FEAR OF DOMESTIC ANTI-SEMITISM

Of all issues concerning the Gentile world, it was concern over anti-semitism which
most occupied the mind of Anglo-Jewry. But the preoccupation was with the anti-semitism
within British shores rather that that occurring on the continent of Europe.

On this issued two views of emancipation often produced contradictory results. Liberal
politics suggested that anti-semitism was an anachronism which could be eradicated by the
education of the non-Jews. A rival philosophy sees the emancipation as a contract between the
state and the Jews. As a result, the British Jews, fearful of any anti-contract, paid considerable
attention to the specific accusations that they were too rich, too powerful, sly in business, un-
English and clannish. The community strenuously attempted to address these problems
through education and other strategies involving, among other things, some significant
internalisation of anti-semitic accusations.

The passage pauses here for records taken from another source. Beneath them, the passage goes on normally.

/-- The channels of some segments are in MEMORY mode: an array's requests for them are served (R110, R322). -/
def segsServed (v : VecIndex) (ns : List Nat) (s : State) : Bool := ns.all fun n => !chProcessor (gchan (vsegOf v n s).addr) s
/-- The segments that a VEC_TRAVERSE kernel reads or writes are served. -/
def travServed (k : Kern) (s : State) : Bool :=
  if compactRef ≤ k.ref then
    match s.vecCompacts.find? (fun c => c.index == k.ref - compactRef && c.publish.isNone), sget s.vecs (k.ref - compactRef) with
    | some c, some v => segsServed v (c.seg :: c.run) s
    | _, _ => true
  else match (s.vecQs.find? (·.id == k.ref / 4096)).bind fun q => sget s.vecs q.index with
    | some v => segsServed v [k.ref % 4096] s
    | none => true
/-- VEC_TRAVERSE: the kernel that a partition runs works for a query or for a compaction. While a channel it needs is in PROCESSOR mode its requests wait. -/
def vecTraverse (p built : Nat) (poison : Bool) (s : State) : State :=
  match (partOf p s).running with
  | none => s
  | some r =>
    if r.kern.op ≠ 0x000A ∨ r.ofStep ∨ r.ran ∨ !travServed r.kern s then s
    else
      let s := modPart p (fun x => { x with running := some { r with ran := true } }) s
      if compactRef ≤ r.kern.ref then compactKernel p (r.kern.ref - compactRef) built s
      else match s.vecQs.find? (·.id == r.kern.ref / 4096) with
        | some q => travKernel p q (r.kern.ref % 4096) poison s
        | none => s
def execVecTraverse (part built : Nat) (poison : Bool) (s : State) : Host.Outcome State Fault Refusal := whenServing s (vecTraverse part built poison)

/-! ## Flat scans (R322) -/

/-- THRESHOLD for a distance limit; `none` where it is negative. -/
def scanThresh (maxDist lo q : Nat) : Option Nat :=
  if maxDist = f32Inf then some 0xFFFF_FFFF
  else match ofF32 (f32Mul (f32Sub maxDist lo) q) with
    | .nan => none
    | .inf n => if n then none else some 0xFFFF_FFFF
    | .num n m e => if n ∧ m ≠ 0 then none else let (a, b) := pow2 e; some (min 0xFFFF_FFFF (m * a / b))
def setScan (x : VecScan) (q : VecQuery) : VecQuery := { q with scans := q.scans.map fun y => if y.seg = x.seg then x else y }
/-- Issue a scan where its channel's queue has room, with a place in the channel for its results; a segment without records needs none. A scan that R118
refuses has nothing to give, as one whose channel is lost. -/
def issueScan (q : VecQuery) (x : VecScan) (s : State) : State :=
  match vecOf q.index s with
  | none => s
  | some v =>
    let g := vsegOf v x.seg s
    if g.records = 0 then setQuery q (setScan { x with state := 2 } q) s
    else if !chUp (gchan g.addr) s then setQuery q { setScan { x with state := 2 } q with poisoned := true } s
    else match placeIn (gchan g.addr) (32 + 8 * (rd VEC_CFG.SCAN_CAP s * 1024)) 64 s with
    | none => s
    | some res =>
      let o : BankOp := { op := 4, tag := x.seg, src := g.addr, dst := res, len := ceilDiv (g.records * v.stride) 64, stride := v.stride, a := 0,
                          b := rd VEC_CFG.SCAN_CAP s * 1024, issuer := 1, ref := q.id, par := some { q.par with thresh := x.thresh } }
      let c := bankCheck (stackOf g.addr) o true s
      if c = sOk then
        bankQueue o (bump (VEC_SCANS.COUNT v.home) (b2n (x.again == 0)) (setQuery q (setScan { x with state := 1 } q) { s with fresh := s.fresh + 1 }))
      else if c = sBusy then s
      else setQuery q { setScan { x with state := 2 } q with poisoned := true } s
/-- Issue the scans that wait. -/
def issueScans (s : State) : State :=
  ((s.vecQs.map fun q => (q.scans.filter (·.state == 0)).map fun x => (q.id, x)).flatten).foldl (fun s p =>
    match s.vecQs.find? (·.id == p.1) with
    | some q => issueScan q p.2 s
    | none => s) s
/-- A scan of a query is lost with its channel: the query goes on without its segment. -/
def scanLost (o : BankOp) (s : State) : State :=
  match s.vecQs.find? (·.id == o.ref) with
  | none => s
  | some q =>
    match q.scans.find? (·.seg == o.tag) with
    | some x => setQuery q { setScan { x with state := 2 } q with poisoned := true } s
    | none => s
/-- A scan of a query has ended: mapped and filtered by R317, or reissued with a lower threshold where it was truncated (VEC_RESCAN). `poison`: its reads
of slot entries find one uncorrectable that was good before. -/
def scanDone (o : BankOp) (poison : Bool) (s : State) : State :=
  match s.vecQs.find? (·.id == o.ref) with
  | none => s
  | some q =>
    match q.scans.find? (·.seg == o.tag), vecOf q.index s with
    | some x, some v =>
      let g := vsegOf v x.seg s
      let trunc := decide (o.written < o.matched)
      let ranked := (o.hits.map fun e => (e.2, e.1)).foldl (fun acc e => insPair e acc) []
      let lower := ((ranked.drop (q.ef - 1)).head?.map (·.1))
      let q1 := { q with scanned := q.scanned + min o.scanned g.records }
      let slots := (o.hits.filter fun e => decide (e.1 < g.records)).map fun e => vrecSlot v (vrec v g e.1 s)
      let s := spoilIf (poison && !slots.isEmpty) (v.slotTab + 32 * slots.headD 0) 32 s
      if slots.any fun k => slotBad v k s then setQuery q { setScan { x with state := 2 } q1 with poisoned := true } (slotsRead v slots.eraseDups s)
      else match trunc && decide (x.again < 3), lower with
        | true, some t => bump (VEC_RESCANS.COUNT v.home) 1 (setQuery q (setScan { x with state := 0, again := x.again + 1, thresh := t } q1) s)
        | _, _ =>
          let recs := (o.hits.filter fun e => decide (e.1 < g.records)).map fun e => (vrecSlot v (vrec v g e.1 s), e.1, e.2)
          let good := recs.filter fun e => decide (e.1 < v.maxSlots) && slotNames (vslotOf v e.1 s) x.seg e.2.1
          let seen := good.filter fun e => slotVisible (vslotOf v e.1 s) q.q0
          bump (VEC_BAD_RECORDS.COUNT v.home) (recs.length - good.length)
            (setQuery q { setScan { x with state := 2, hits := seen.map fun e => (e.1, e.2.2) } q1 with truncated := q1.truncated || trunc } s)
    | _, _ => s
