/-- Event 0x0018: an activation ended (R465). -/
def event18 (status : Nat) (s : State) : State := postPf 0x0018 0x14 status s.adm.fwRun (fwActive s).svn s
/-- The new firmware runs: PENDING becomes ACTIVE and the old slot VALID (row 3 of R461). -/
def fwSwitch (s : State) : State :=
  let s := setActive { fwActive s with st := 1 } s
  let s := showFw { s with adm.fwRun := 1 - s.adm.fwRun }
  setActive { fwActive s with st := 2 } s
/-- The complex stops (row 1 of R461, R519): MGT_RUNNING clears, and the secured sessions and messages in flight are gone. -/
def mgtStop (fwState : Nat) (s : State) : State :=
  setMgtRunning false (wr MGT_STATUS.FW_STATE fwState { s with adm.spdm := [], adm.pldmPhase := 0, adm.sens := [] })
/-- ACTIVATE: rows 1 and 2 of R461. `sigOk`: both signatures of the PENDING slot verify; a failed check ends the activation by row 4. -/
def fwActivate (sigOk : Bool) (s : State) : State :=
  if isSet ALM_FW_STATUS.BUSY s then s
  else if fwBusy s then fwDone sBusy s
  else if (fwOther s).st ≠ 3 then fwDone sRejected s
  else if ¬ sigOk then
    event18 sAborted (fwDone sAborted (setOther { fwOther s with st := 4 } (bump SEC_AUTH_FAILS.COUNT 1 (setMgtRunning true (setMgtRunning false s)))))
  else wr ALM_FW_STATUS.BUSY 1 (mgtStop 3 { s with adm.fwActivating := true })
def execFwActivate (sigOk : Bool) (s : State) : Host.Outcome State Fault Refusal := whenServing s (fwActivate sigOk)

/-- INVALIDATE: the slot that is not ACTIVE becomes EMPTY. -/
def fwInvalidate (s : State) : State :=
  if isSet ALM_FW_STATUS.BUSY s then s
  else if fwBusy s || s.adm.pldmPhase != 0 then fwDone sBusy s
  else fwDone sOk (setOther {} s)
def execFwInvalidate (s : State) : Host.Outcome State Fault Refusal := whenServing s fwInvalidate

end Sys2Proof.Machine
end

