-- ==== Sys2Proof/Machine/RegMap.lean ====
section
/-!
DEFINITION. Sys2Proof/Machine/RegMap.lean: every register, where it lies in BAR0 (R563, R564), and how each of its fields is read and written (R5). The registers of queue pairs lie in BAR2; here they stand from 0x1000_0000 on, 2 MiB for each function.
-/
namespace Sys2Proof.Machine

/-- The access types (R5). A write of a WO field is a command of its own. -/
inductive Acc where
  | rw
  | w1c
  | lt
  | rws
  | ro
  | wo
deriving DecidableEq, Repr
/-- A register, or an array of registers: the stride and number of each index, the widest stride first; whether its block has an instance for
each tile, and whether all instances are one register (R567); its fields, by tile and indices. -/
structure WReg where
  base : Nat
  dims : List (Nat × Nat)
  tile : Bool
  shared : Bool
  flds : Nat → List Nat → List (Fld × Acc)
/-- The n-th index. -/
def ix (i : List Nat) (n : Nat) : Nat := i.getD n 0

def regMap0 : List WReg := [
  { base := 0x30008, dims := [], tile := false, shared := false,
    flds := fun _ _ => [(SES_POOL_SIZE.POOL_MIB, .ro)] },
  { base := 0x30010, dims := [], tile := false, shared := false,
    flds := fun _ _ => [(SES_POOL_USED.USED_MIB, .ro), (SES_POOL_USED.SESSIONS, .ro)] },
  { base := 0x30018, dims := [], tile := false, shared := false,
    flds := fun _ _ => [(SES_POOL_WM.HIGH, .lt), (SES_POOL_WM.LOW, .lt)] },
  { base := 0x30140, dims := [(8, 8)], tile := false, shared := false,
    flds := fun _ i => [(SES_CLASS_TUNE.DEFAULT_TTL (ix i 0), .lt), (SES_CLASS_TUNE.WAKE_GUARD (ix i 0), .lt)] },
  { base := 0x30180, dims := [(8, 8)], tile := false, shared := false,
    flds := fun _ i => [(SES_CLASS_USAGE.USED_MIB (ix i 0), .ro), (SES_CLASS_USAGE.SESSIONS (ix i 0), .ro)] },
  { base := 0x301c0, dims := [], tile := false, shared := false,
    flds := fun _ _ => [(SES_C0_ADMIT.RES_PER_MS, .lt), (SES_C0_ADMIT.DEEP_MIB_6MS, .ro)] },
  { base := 0x301c8, dims := [], tile := false, shared := false,
    flds := fun _ _ => [(SES_C0_STATUS.ARMED, .ro), (SES_C0_STATUS.NO_RESERVE, .ro), (SES_C0_STATUS.CADENCE, .ro), (SES_C0_STATUS.RECONFIG, .ro), (SES_C0_STATUS.POWER, .ro), (SES_C0_STATUS.WORST_RES_US, .ro), (SES_C0_STATUS.WORST_DEEP_US, .ro)] },
  { base := 0x301d0, dims := [], tile := false, shared := false,
    flds := fun _ _ => [(SES_C0_COUNTS.UNGUARANTEED, .ro), (SES_C0_COUNTS.VIOLATIONS, .ro)] },
  { base := 0x30200, dims := [(8, 9)], tile := false, shared := false,
    flds := fun _ i => [(SES_STATE_COUNT.COUNT (ix i 0), .ro)] },
  { base := 0x30280, dims := [], tile := false, shared := false,
    flds := fun _ _ => [(SES_EVICTIONS.COUNT, .ro)] },
  { base := 0x30288, dims := [], tile := false, shared := false,
    flds := fun _ _ => [(SES_EXPIRIES.COUNT, .ro)] },
  { base := 0x30290, dims := [], tile := false, shared := false,
    flds := fun _ _ => [(SES_EXPIRE_SLIP.COUNT, .ro), (SES_EXPIRE_SLIP.MAX, .ro)] }]

def regMap1 : List WReg := [
  { base := 0x30298, dims := [], tile := false, shared := false,
    flds := fun _ _ => [(SES_PLAN_SKIPS.COUNT, .ro)] },
  { base := 0x302a0, dims := [], tile := false, shared := false,
    flds := fun _ _ => [(SES_CAPACITY_FAILS.COUNT, .ro)] },
  { base := 0x302a8, dims := [], tile := false, shared := false,
    flds := fun _ _ => [(SES_DATA_DROPPED.COUNT, .ro)] },
  { base := 0x10000, dims := [], tile := false, shared := false,
    flds := fun _ _ => [(SID_COUNT.COUNT, .ro)] },
  { base := 0x10008, dims := [], tile := false, shared := false,
    flds := fun _ _ => [(SID_STATUS.STATE, .ro), (SID_STATUS.SYNTH_RUN, .ro), (SID_STATUS.PERIOD_VALID, .ro), (SID_STATUS.PERIOD_NS, .ro)] },
  { base := 0x10010, dims := [], tile := false, shared := false,
    flds := fun _ _ => [(SID_CTRL.SOFT_TICK, .wo)] },
  { base := 0x10018, dims := [], tile := false, shared := false,
    flds := fun _ _ => [(SID_EPOCH_TX.VALUE, .wo)] },
  { base := 0x10020, dims := [], tile := false, shared := false,
    flds := fun _ _ => [(SID_EPOCH_LOCAL.VALUE, .wo)] },
  { base := 0x10028, dims := [], tile := false, shared := false,
    flds := fun _ _ => [(SID_EPOCH_LAST.VALUE, .ro)] },
  { base := 0x10030, dims := [], tile := false, shared := false,
    flds := fun _ _ => [(SID_JUMP.DELTA, .ro)] },
  { base := 0x10038, dims := [], tile := false, shared := false,
    flds := fun _ _ => [(SID_PULSE_COUNTS.GLITCH, .ro), (SID_PULSE_COUNTS.EXTRA, .ro), (SID_PULSE_COUNTS.HOLDOVERS, .ro), (SID_PULSE_COUNTS.FREEWHEELS, .ro)] },
  { base := 0x10040, dims := [], tile := false, shared := false,
    flds := fun _ _ => [(SID_EPOCH_COUNTS.APPLIED, .ro), (SID_EPOCH_COUNTS.NOOP, .ro), (SID_EPOCH_COUNTS.LATE, .ro), (SID_EPOCH_COUNTS.BACKWARD, .ro)] }]

def regMap2 : List WReg := [
  { base := 0x20000, dims := [], tile := false, shared := false,
    flds := fun _ _ => [(EPH_CTRL.ENABLE, .rw)] },
  { base := 0x20008, dims := [], tile := false, shared := false,
    flds := fun _ _ => [(EPH_SLIP.ENTRIES, .ro), (EPH_SLIP.MAX, .ro)] },
  { base := 0x20010, dims := [], tile := false, shared := false,
    flds := fun _ _ => [(EPH_SLIP_TICKS.SUM, .ro)] },
  { base := 0x20018, dims := [], tile := false, shared := false,
    flds := fun _ _ => [(EPH_SLIP_BUSY.COUNT, .ro), (EPH_SLIP_BUSY.MAX, .ro)] },
  { base := 0x20020, dims := [], tile := false, shared := false,
    flds := fun _ _ => [(EPH_EVENTS.LATE_SUBMIT, .ro), (EPH_EVENTS.WAIT_TIMEOUTS, .ro), (EPH_EVENTS.ACTION_FAILS, .ro)] },
  { base := 0x20100, dims := [(8, 64)], tile := false, shared := false,
    flds := fun _ i => [(EPH_TABLE_BASE.ADDR (ix i 0), .rw)] },
  { base := 0x20300, dims := [(8, 64)], tile := false, shared := false,
    flds := fun _ i => [(EPH_TABLE_CTRL.ENABLE (ix i 0), .rw), (EPH_TABLE_CTRL.PAUSE (ix i 0), .rw), (EPH_TABLE_CTRL.FLUSH (ix i 0), .wo), (EPH_TABLE_CTRL.CLASS (ix i 0), .rw), (EPH_TABLE_CTRL.SIZE_LOG2 (ix i 0), .rw)] },
  { base := 0x20500, dims := [(8, 64)], tile := false, shared := false,
    flds := fun _ i => [(EPH_TABLE_STATUS.HEAD (ix i 0), .ro), (EPH_TABLE_STATUS.PENDING (ix i 0), .ro), (EPH_TABLE_STATUS.BLOCKED (ix i 0), .ro)] },
  { base := 0x20700, dims := [(8, 64)], tile := false, shared := false,
    flds := fun _ i => [(EPH_TABLE_NEXT.TICK (ix i 0), .ro)] },
  { base := 0x100000, dims := [(8, 6)], tile := true, shared := false,
    flds := fun t i => [(MEM_CH_STATUS.PROCESSOR t (ix i 0), .ro), (MEM_CH_STATUS.RETIRED t (ix i 0), .ro)] },
  { base := 0x100040, dims := [(8, 6)], tile := true, shared := false,
    flds := fun t i => [(MEM_CH_CFG.RAW t (ix i 0), .ro), (MEM_CH_CFG.SPARE_GIB t (ix i 0), .ro), (MEM_CH_CFG.REMAPS t (ix i 0), .ro)] },
  { base := 0x100080, dims := [(8, 6)], tile := true, shared := false,
    flds := fun t i => [(MEM_TEMP.SENSOR_C t (ix i 0), .ro), (MEM_TEMP.EFF_C t (ix i 0), .ro), (MEM_TEMP.BAND t (ix i 0), .ro), (MEM_TEMP.PEAK_C t (ix i 0), .ro), (MEM_TEMP.BAND_CHANGES t (ix i 0), .ro)] }]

The intense anxiety over anti-semitism was, in part, due to the difficulty the
community had in understanding the phenomenon. In the eyes of Anglo-Jewry, Britain was a
model, perhaps the exemplary model, of enlightened tolerance. Anti-semitism, in the form of
direct physical and verbal attacks or discrimination against Jews in and out of work, was
therefore portrayed as a marginal phenomenon. It was the product of poor education,
economic rivalry or one uncharacteristically bad experience, even strengthening, of anti-
semitic sentiment in the 1930s and 1940s did not fit in at all with Anglo-Jewish thoughts of
progress and its supposedly beneficial effects on British society. Indeed it presented the
community with an unexplored – and from their vantage-point unexplorable – phenomenon.
Such anxiety was accentuated at a time when Hitler was demonstrating the strength of anti-
semitic feelings in a country once considered as civilised as England. It was a situation
profoundly at variance with Anglo-Jewish liberal understanding.

British Jewry had failed to differentiate between different forms of Jew-hatred. It thus
convinced itself of an exaggerated danger of domestic anti-semitism. Such a preoccupying
conviction was a result of the socio-political ideologies which so dominated the Anglo-
Jewish community and which so severely restricted its behaviour.